The following protections are also provided by Chapter 112, Part VI, to law
enforcement and correctional officers under investigation and are not required by
the City of Miami’s ordinance. Section 112.532(3) grants law enforcement and
correctional officers the right to bring a civil suit against any person, group,
organization or corporation, or the head of such organization or corporation, for
abridgment of the officer’s rights or for filing a complaint which the person or
entity knew was false when it was filed. Section 112.532(6) additionally restricts
the investigation to a 180-day period.
Because the City of Miami’s ordinance does not include these substantial,
material requirements and rights, it is in direct conflict with sections 112.532 and
112.533. Therefore, the ordinance is unconstitutional. To hold otherwise would
render these statutes meaningless and provide law enforcement and correctional
agencies with a mechanism to obtain statements and other evidence from its
officers by non-statutorily created boards that are not required to comply with the
statutory mandates contained in Chapter 112. In other words, it would permit law
enforcement to use evidence the CIP obtained without affording the subject officer
the protection of the Law Enforcement Officers’ Bill of Rights.
In reaching its contrary conclusion, the majority relies on this Court’s
opinion in Timoney v. City of Miami Civilian Investigative Panel, 990 So. 2d 614
30
(Fla. 3d DCA 2008), while noting that the majority opinion conflicts with the Fifth
District Court of Appeals opinion in Demings. Timoney, however, did not address
the constitutionality of the City of Miami’s ordinance or analyze whether the
ordinance conflicts with or is preempted by state statute. This Court in Timoney
merely determined that because Chapter 112 only governs the rights of law
enforcement officers under investigation, and the definition of “law enforcement
officer” in section 112.531(1) specifically exempts the chief of police from its
definition, Chapter 112 did not apply to Chief Timoney and he was therefore
subject to the CIP’s investigative subpoena. Timoney is therefore not controlling.
Indeed, the majority, does not contend that it is. Conversely, the Fifth District
Court of Appeal in Demings did address the constitutionality of a similar county
ordinance in Orange County and found that it was in direct conflict with Chapter
112. I wholeheartedly agree with the Fifth District’s opinion in Demings.
In Demings, Orange County’s Sheriff, Jerry Demings, and his deputy,
Steven Jenny, appealed the trial court’s order upholding the sections of Orange
County’s charter and ordinances establishing the Orange County Citizen’s Review
Board (“the CRB”), which is similar to the board created by the City of Miami, the
CIP, and was created to investigate citizen complaints of excessive force and abuse
of power.
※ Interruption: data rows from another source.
-- ==== Sys2Proof/Machine/Builds.lean ====
section
/-!
DEFINITION. The machine of every build (00_scope.md R6, R7): the dispatch of an instruction to its meaning, the step and
the machine, for any value of the parameters. Dispatch.lean, Step.lean and Core.lean have them at the build of the LSG
core, in the form and under the names the host reads; `machineOf_lsg` in Laws/Builds.lean proves that the two agree.
-/

namespace Sys2Proof.Machine

open Config

variable {P : Params}

/-- The dispatch at any build, one arm per constructor. -/
def execIn (i : Instr P) (s : State P) : Result P :=
  match i with
  -- command words
  | .nop c k kon nokey f => execNop c k kon nokey f s
  | .keyon c k f => execKeyon c k f s
  | .keyoff c k f => execKeyoff c k f s
  | .param c k kon f => execParam c k kon f s
  -- generator words
  | .genSilence dst srcA srcB => execGenSilence dst srcA srcB s
  | .genSquare50 dst srcA srcB => execGenSquare50 dst srcA srcB s
  | .genSquare25 dst srcA srcB => execGenSquare25 dst srcA srcB s
  | .genSineadd dst srcA srcB => execGenSineadd dst srcA srcB s
  | .genNoiseburst dst srcA srcB => execGenNoiseburst dst srcA srcB s
  | .genTriangle dst srcA srcB => execGenTriangle dst srcA srcB s
  | .genMix dst srcA srcB => execGenMix dst srcA srcB s
  | .genFilter dst srcA srcB => execGenFilter dst srcA srcB s
  -- global registers
  | .wrCtrl v => execWrCtrl v s
  | .rdCtrl => execRdCtrl s
  | .wrStatus v => execWrStatus v s
  | .rdStatus => execRdStatus s
  | .wrTick v => execWrTick v s
  | .rdTick => execRdTick s
  | .wrRbase v => execWrRbase v s
  | .rdRbase => execRdRbase s
  | .wrRcount v => execWrRcount v s
  | .rdRcount => execRdRcount s
  | .wrRstride v => execWrRstride v s
  | .rdRstride => execRdRstride s
  | .wrRfmt v => execWrRfmt v s
  | .rdRfmt => execRdRfmt s
  | .wrRgo v => execWrRgo v s
  | .rdRgo => execRdRgo s
  | .wrGcmd v => execWrGcmd v s
  | .rdGcmd => execRdGcmd s
  | .wrGarg0 v => execWrGarg0 v s
  | .rdGarg0 => execRdGarg0 s
  | .wrGarg1 v => execWrGarg1 v s
  | .rdGarg1 => execRdGarg1 s
  | .wrWtaddr v => execWrWtaddr v s
  | .rdWtaddr => execRdWtaddr s
  | .wrWtdata v => execWrWtdata v s
  | .rdWtdata => execRdWtdata s
  | .wrHcaddr v => execWrHcaddr v s
  | .rdHcaddr => execRdHcaddr s
  | .wrHcdata v => execWrHcdata v s
  | .rdHcdata => execRdHcdata s
  | .wrCtaddr v => execWrCtaddr v s
  | .rdCtaddr => execRdCtaddr s
  | .wrCtdata v => execWrCtdata v s
  | .rdCtdata => execRdCtdata s
  | .wrTapaddr v => execWrTapaddr v s
  | .rdTapaddr => execRdTapaddr s
  | .wrTapdata v => execWrTapdata v s
  | .rdTapdata => execRdTapdata s
  -- channel registers
  | .wrChGensel c v => execWrChGensel c v s
  | .rdChGensel c => execRdChGensel c s
  | .wrChAttack c v => execWrChAttack c v s
  | .rdChAttack c => execRdChAttack c s
  | .wrChDecay c v => execWrChDecay c v s
  | .rdChDecay c => execRdChDecay c s
  | .wrChSustain c v => execWrChSustain c v s
  | .rdChSustain c => execRdChSustain c s
  | .wrChRelease c v => execWrChRelease c v s
  | .rdChRelease c => execRdChRelease c s
  | .wrChFaderate c v => execWrChFaderate c v s
  | .rdChFaderate c => execRdChFaderate c s
  | .wrChDetune c v => execWrChDetune c v s
  | .rdChDetune c => execRdChDetune c s
  | .wrChVolume c v => execWrChVolume c v s
  | .rdChVolume c => execRdChVolume c s
  | .wrChSysvol c v => execWrChSysvol c v s
  | .rdChSysvol c => execRdChSysvol c s
  | .wrChFadetgt c v => execWrChFadetgt c v s
  | .rdChFadetgt c => execRdChFadetgt c s
  | .wrChNoteoff c v => execWrChNoteoff c v s
  | .rdChNoteoff c => execRdChNoteoff c s
  | .wrChChctrl c v => execWrChChctrl c v s
  | .rdChChctrl c => execRdChChctrl c s
  | .wrChSchofs c v => execWrChSchofs c v s
  | .rdChSchofs c => execRdChSchofs c s
  | .wrChSchcmd c v => execWrChSchcmd c v s
  | .rdChSchcmd c => execRdChSchcmd c s
  | .wrChRingidx c v => execWrChRingidx c v s
  | .rdChRingidx c => execRdChRingidx c s
  | .wrChRingdata c v => execWrChRingdata c v s
  | .rdChRingdata c => execRdChRingdata c s
  | .wrChLogctrl c v => execWrChLogctrl c v s
  | .rdChLogctrl c => execRdChLogctrl c s
  | .wrChLogcount c v => execWrChLogcount c v s
  | .rdChLogcount c => execRdChLogcount c s
  | .wrChLogcursor c v => execWrChLogcursor c v s
  | .rdChLogcursor c => execRdChLogcursor c s
  | .wrChApptick c v => execWrChApptick c v s
  | .rdChApptick c => execRdChApptick c s
  | .wrChAppcmd c v => execWrChAppcmd c v s
  | .rdChAppcmd c => execRdChAppcmd c s
  | .wrChLoopfirst c v => execWrChLoopfirst c v s
  | .rdChLoopfirst c => execRdChLoopfirst c s
  | .wrChLooplast c v => execWrChLooplast c v s
  | .rdChLooplast c => execRdChLooplast c s
  | .wrChLoopstart c v => execWrChLoopstart c v s
  | .rdChLoopstart c => execRdChLoopstart c s
  | .wrChLoopend c v => execWrChLoopend c v s
  | .rdChLoopend c => execRdChLoopend c s
  | .wrChLogidx c v => execWrChLogidx c v s
  | .rdChLogidx c => execRdChLogidx c s
  | .wrChLogtick c v => execWrChLogtick c v s
  | .rdChLogtick c => execRdChLogtick c s
  | .wrChLogcmd c v => execWrChLogcmd c v s
  | .rdChLogcmd c => execRdChLogcmd c s
  | .wrChEnvphase c v => execWrChEnvphase c v s
  | .rdChEnvphase c => execRdChEnvphase c s
  | .wrChGain c v => execWrChGain c v s
  | .rdChGain c => execRdChGain c s
  | .wrChKeycnt c v => execWrChKeycnt c v s
  | .rdChKeycnt c => execRdChKeycnt c s
  | .wrChNotevol c v => execWrChNotevol c v s
  | .rdChNotevol c => execRdChNotevol c s
  | .wrChBasefreq c v => execWrChBasefreq c v s
  | .rdChBasefreq c => execRdChBasefreq c s
  | .wrChBentfreq c v => execWrChBentfreq c v s
  | .rdChBentfreq c => execRdChBentfreq c s
  | .wrChLastnote c v => execWrChLastnote c v s
  | .rdChLastnote c => execRdChLastnote c s
  | .wrChOscpos c v => execWrChOscpos c v s
  | .rdChOscpos c => execRdChOscpos c s
  | .wrChLfsr c v => execWrChLfsr c v s
  | .rdChLfsr c => execRdChLfsr c s
  | .wrChRinghead c v => execWrChRinghead c v s
  | .rdChRinghead c => execRdChRinghead c s

/-- One step at any build. -/
def stepIn (s : State P) : Result P := stepBy execIn s

/-- The block built with the parameters `P`. -/
def machineOf (P : Params) : Host.Core where
  State := State P
  Fault := Fault
  Refusal := Refusal
  step := stepIn
  reset := State.atPowerOn P

end Sys2Proof.Machine
end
Demings, 15 So. 3d at 605. After analyzing section 112.533, as
amended in 2003 and 2007, the Fifth District Court of Appeal concluded it was
31
unambiguous and “[i]t conveys a clear and definite directive that when a complaint
is registered against a law enforcement officer, the employing agency is the only
local governmental agency authorized to investigate the complaint.” Id. at 608.
The Fifth District thus concluded that “[b]ecause section 112.533 limits the
investigation of complaints against law enforcement officers by local
government to the employing agency’s investigation, the charter provisions
and ordinance that establish an additional procedure for investigating these
complaints necessarily and directly conflict with the statute.” Id. at 609
(emphasis added).
CONCLUSION
Because the City of Miami’s ordinance is preempted by state law and it is in
direct conflict with sections 112.532 and 112.533, it is unconstitutional. I,
therefore, respectfully disagree with the majority opinion upholding the ordinance.
Additionally, the majority recognizes, and clearly states, that it “disagrees” with
the Fifth District Court of Appeals’ opinion in Demings, but then it refuses to
certify conflict without addressing its reason(s) for doing so. Because the majority
opinion is in direct conflict with Demings, I also respectfully dissent from the
majority’s refusal to certify direct conflict with Demings.